(DATA begins)
/-- Does an ERR's address lie in an enabled window of the stack? -/
def State.inWindow (s : State) (st addr : Nat) : Bool :=
  let q := addr / 192
  (decide (s.fld (Fl.FWALL_WIN_BASE0_EN st) = 1) && decide (s.fld (Fl.FWALL_WIN_BASE0_BASE st) ≤ q) && decide (q ≤ s.fld (Fl.FWALL_WIN_LIMIT0_LIMIT st))) ||
    (List.range 3).any (fun w =>
      decide (s.fld (Fl.FWALL_WIN_BASE_EN st w) = 1) && decide (s.fld (Fl.FWALL_WIN_BASE_BASE st w) ≤ q) && decide (q ≤ s.fld (Fl.FWALL_WIN_LIMIT_LIMIT st w)))

/-- The MGT messages of a stack in the last microsecond, this one with them. -/
def countMgt (st : Nat) : M Nat := do
  let now ← look (·.time)
  act (.cx (fun c => { c with mgt := (st, now) :: c.mgt.filter (fun e => decide (e.1 ≠ st ∨ now - e.2 < 1000)) }))
  look (fun s => (s.cx.mgt.filter (fun e => decide (e.1 = st))).length)

/-- A response whose tag is not outstanding is dropped and counted (R493, R502). -/
def dupRsp (l : Nat) : M Unit := bump (Reg.CRAXIS_COUNT_LO l 4) 1

/-- The judgement of a message from a stack, class by class: does it pass? `addr` is the address of an ERR. -/
def judge (st op : Nat) (m : CxMsg) (addr : Option Nat) : M Bool := do
  let l := st + 1
  let ops ← getFld (Fl.FWALL_OPS_OPS st)
  let r ← look (·.reqFor l op m.tag)
  let recent ← look (fun s => decide (s.fld (Fl.CRAXIS_LINK_STATUS_DRAINING l) = 1) ||
    (s.cx.rebuilt.find? (fun e => decide (e.1 = l))).any (fun e => decide (s.time - e.2 < 10000)))
  let inside ← look (fun s => addr.all (s.inWindow st))
  let rate ← getFld (Fl.FWALL_LIMIT_RATE st)
  if m.code.isSome ∨ !bitOf ops op ∨ m.vc ≠ cxVc op then
    violation st 1 none
    pure false
  else if cxVc op = 1 ∧ !r.any (fun r => decide (r.want = m.data.length)) then
    if recent then dupRsp l else violation st 2 r
    pure false
  else if !inside then
    violation st 3 none
    pure false
  else if cxVc op = 3 then
    let n ← countMgt st
    if rate < n then
      violation st 4 none
      pure false
    else pure true
  else pure true

/-! Messages that arrive (R485 to R490). -/

/-- Does a message bring the flits that a module expects: its first, or those after the ones received of it (R485)? -/
def CxMod.expects (x : CxMod) (m : CxMsg) : Bool := decide ((m.num + x.rxPart) % 1024 = x.rxNext ∧ x.rxPart < cxFlits m)

/-- A message arrives on a module: it is performed if it brings the expected flits, if its opcode is no reserved one, and, from a stack, if the firewall passes
it. Its buffer is given back, in NULL flits. -/
def arrive (h op : Nat) (m : CxMsg) (addr : Option Nat) (k : M Unit) : M Unit := do
  let l := cxLink h
  let st ← look (·.cxState h)
  let x ← look (·.cxm h)
  let n := cxFlits m
  if st = cxActive ∧ x.expects m then
    rxFlits h (n - x.rxPart)
    modCx h (fun x => { x with rxPart := 0, waiting := false })
    bwCount (20 + 2 * l) (32 * n)
    for o in cxCredits h (cxVc op) n do act (.out o)
    let ok ← (if 1 ≤ l ∧ l ≤ 4 then judge (l - 1) op m addr else pure true)
    if m.code.isSome then bump (Reg.CRAXIS_COUNT_LO l 5) 1
    else if ok then k
    flushRelease l

/-- A message either way: sent by the hub on a link, or arriving on a module. -/
def either (out : Bool) (via op : Nat) (m : CxMsg) (k : M Unit) : M Unit :=
  if out then cxOut via op m else arrive via op m none k

/-- A transfer of the hub on a link, message by message (R488). -/
def transferOut (l op : Nat) (m : CxMsg) : M Unit := do
  for p in cxPieces l m do cxOut l op p

/-- The privilege bit and the class of a request that arrives, by its master (R607, R613). -/
def State.cxPriv (s : State) (m : Nat) : Nat :=
  if m = mKeeper then 0 else if 0xC5 ≤ m ∧ m ≤ 0xC8 then 1 else if 0xD0 ≤ m ∧ m ≤ 0xD8 then 2 + (m - 0xD0) else s.ownerBit
def cxClass (m : Nat) : Nat :=
  if m ≤ 0xB3 then 2 else if m = mReel then 0 else if m = mNrt then 1 else if m = mColl then 3 else if m = mUpd then 4
  else if m = mScrub then 5 else if 0xD0 ≤ m ∧ m ≤ 0xD8 then 6 else 7

/-- Does a master reach the n lines from an address (R4, R5)? -/
def State.reaches (s : State) (master a n : Nat) : Bool := (List.range n).all (fun i => s.memMapped master (a + 96 * i))

/-- A read that arrives: n bytes, poisoned where any of its lines is (R582) or lies in an isolated stack (R504). Unmapped addresses read 0 (R4). -/
def cxServeRead (h : Nat) (m : CxMsg) (n : Nat) : M Unit := do
  let ok ← look (·.reaches m.master m.addr (n / 96))
  let priv ← look (·.cxPriv m.master)
  if ok then
    let b ← memBytes m.addr n
    let p ← look (fun s => (List.range (n / 96)).any (fun i => s.poisoned (m.addr + 96 * i)))
    traffic false m.addr (n / 96) priv m.master (cxClass m.master)
    answer h opRdData m (n / 192 - 1) p b
  else
    raise Ev.unmappedAccess (masterSrc m.master) m.addr 0
    answer h opRdData m (n / 192 - 1) false (List.replicate n 0)

/-- A write that arrives: its bytes, and the poison it brings. What goes to an isolated stack is dropped, and counted on that stack's link (R504). -/
def cxServeWrite (m : CxMsg) : M Unit := do
  let n := m.data.length / 96
  let ok ← look (·.reaches m.master m.addr n)
  let priv ← look (·.cxPriv m.master)
  if ok then
    hubWrite m.addr m.data
    if m.poison then
      let kept ← look (fun s => (List.range n).filter (fun i => !s.isolatedLine (m.addr + 96 * i)))
      for i in kept do poisonLine (m.addr + 96 * i)
    traffic true m.addr n priv m.master (cxClass m.master)
  else raise Ev.unmappedAccess (masterSrc m.master) m.addr 0

/-- A response that arrives completes its request, whose place in the buffer a held request may take (R491), or is dropped. -/
def cxComplete (h op : Nat) (m : CxMsg) : M Unit := do
  let r ← look (·.reqFor (cxLink h) op m.tag)
  match r with
  | some r =>
    act (.cx (fun c => { c with reqs := c.reqs.filter (fun x => decide (x ≠ r)) }))
    act (.out (.craxisDone r.master r.tag m.poison m.fail m.data))
    cxRelease r.mod
  | none => dupRsp (cxLink h)

/-- RD and RD_LINE. A transfer of the hub is as many RD messages as it has aligned groups (R488). -/
def execRd (out : Bool) (via : Nat) (msg : CxMsg) : Meaning := M.next (
  if out then transferOut via opRd msg else arrive via opRd msg none (cxServeRead via msg (192 * (msg.len + 1))))
def execRdLine (out : Bool) (via : Nat) (msg : CxMsg) : Meaning := M.next (either out via opRdLine msg (cxServeRead via msg 96))

/-- FLUSH: every earlier posted write that has arrived has been performed. It waits only for the modules of the link that still wait for flits sent before
(R485, R490). -/
def execFlush (out : Bool) (via : Nat) (msg : CxMsg) : Meaning := M.next (either out via opFlush msg (act (.cx (fun c => { c with flushes := c.flushes ++ [(via, msg)] }))))

/-- CSR_RD and CSR_WR: a register access at the receiver. -/
def execCsrRd (out : Bool) (via : Nat) (msg : CxMsg) : Meaning := M.next (either out via opCsrRd msg (do
  let v ← csrRead msg.master msg.addr
  answer via opCsrData msg 0 false (leBytes 4 v)))
def execCsrWr (out : Bool) (via : Nat) (msg : CxMsg) : Meaning := M.next (either out via opCsrWr msg (csrWrite msg.master msg.addr (leAt msg.data 0 4)))

/-- WR and WR_LINE. A transfer of the hub is as many WR messages as it has aligned groups (R488). -/
def execWr (out : Bool) (via : Nat) (msg : CxMsg) : Meaning := M.next (
  if out then transferOut via opWr msg else arrive via opWr msg none (cxServeWrite msg))
def execWrLine (out : Bool) (via : Nat) (msg : CxMsg) : Meaning := M.next (either out via opWrLine msg (cxServeWrite msg))

/-- RD_DATA, CSR_DATA and CMPL. -/
def execRdData (out : Bool) (via : Nat) (msg : CxMsg) : Meaning := M.next (either out via opRdData msg (cxComplete via opRdData msg))
def execCsrData (out : Bool) (via : Nat) (msg : CxMsg) : Meaning := M.next (either out via opCsrData msg (cxComplete via opCsrData msg))
def execCmpl (out : Bool) (via : Nat) (msg : CxMsg) : Meaning := M.next (either out via opCmpl msg (cxComplete via opCmpl msg))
(DATA ends)
(WHAT THIS TASK INVOLVES) The lines to copy are those in the records above containing the word "pure".

(SOLUTION FOR THIS TASK)
    pure false
    pure false
    pure false
      pure false
    else pure true
  else pure true
    let ok ← (if 1 ≤ l ∧ l ≤ 4 then judge (l - 1) op m addr else pure true)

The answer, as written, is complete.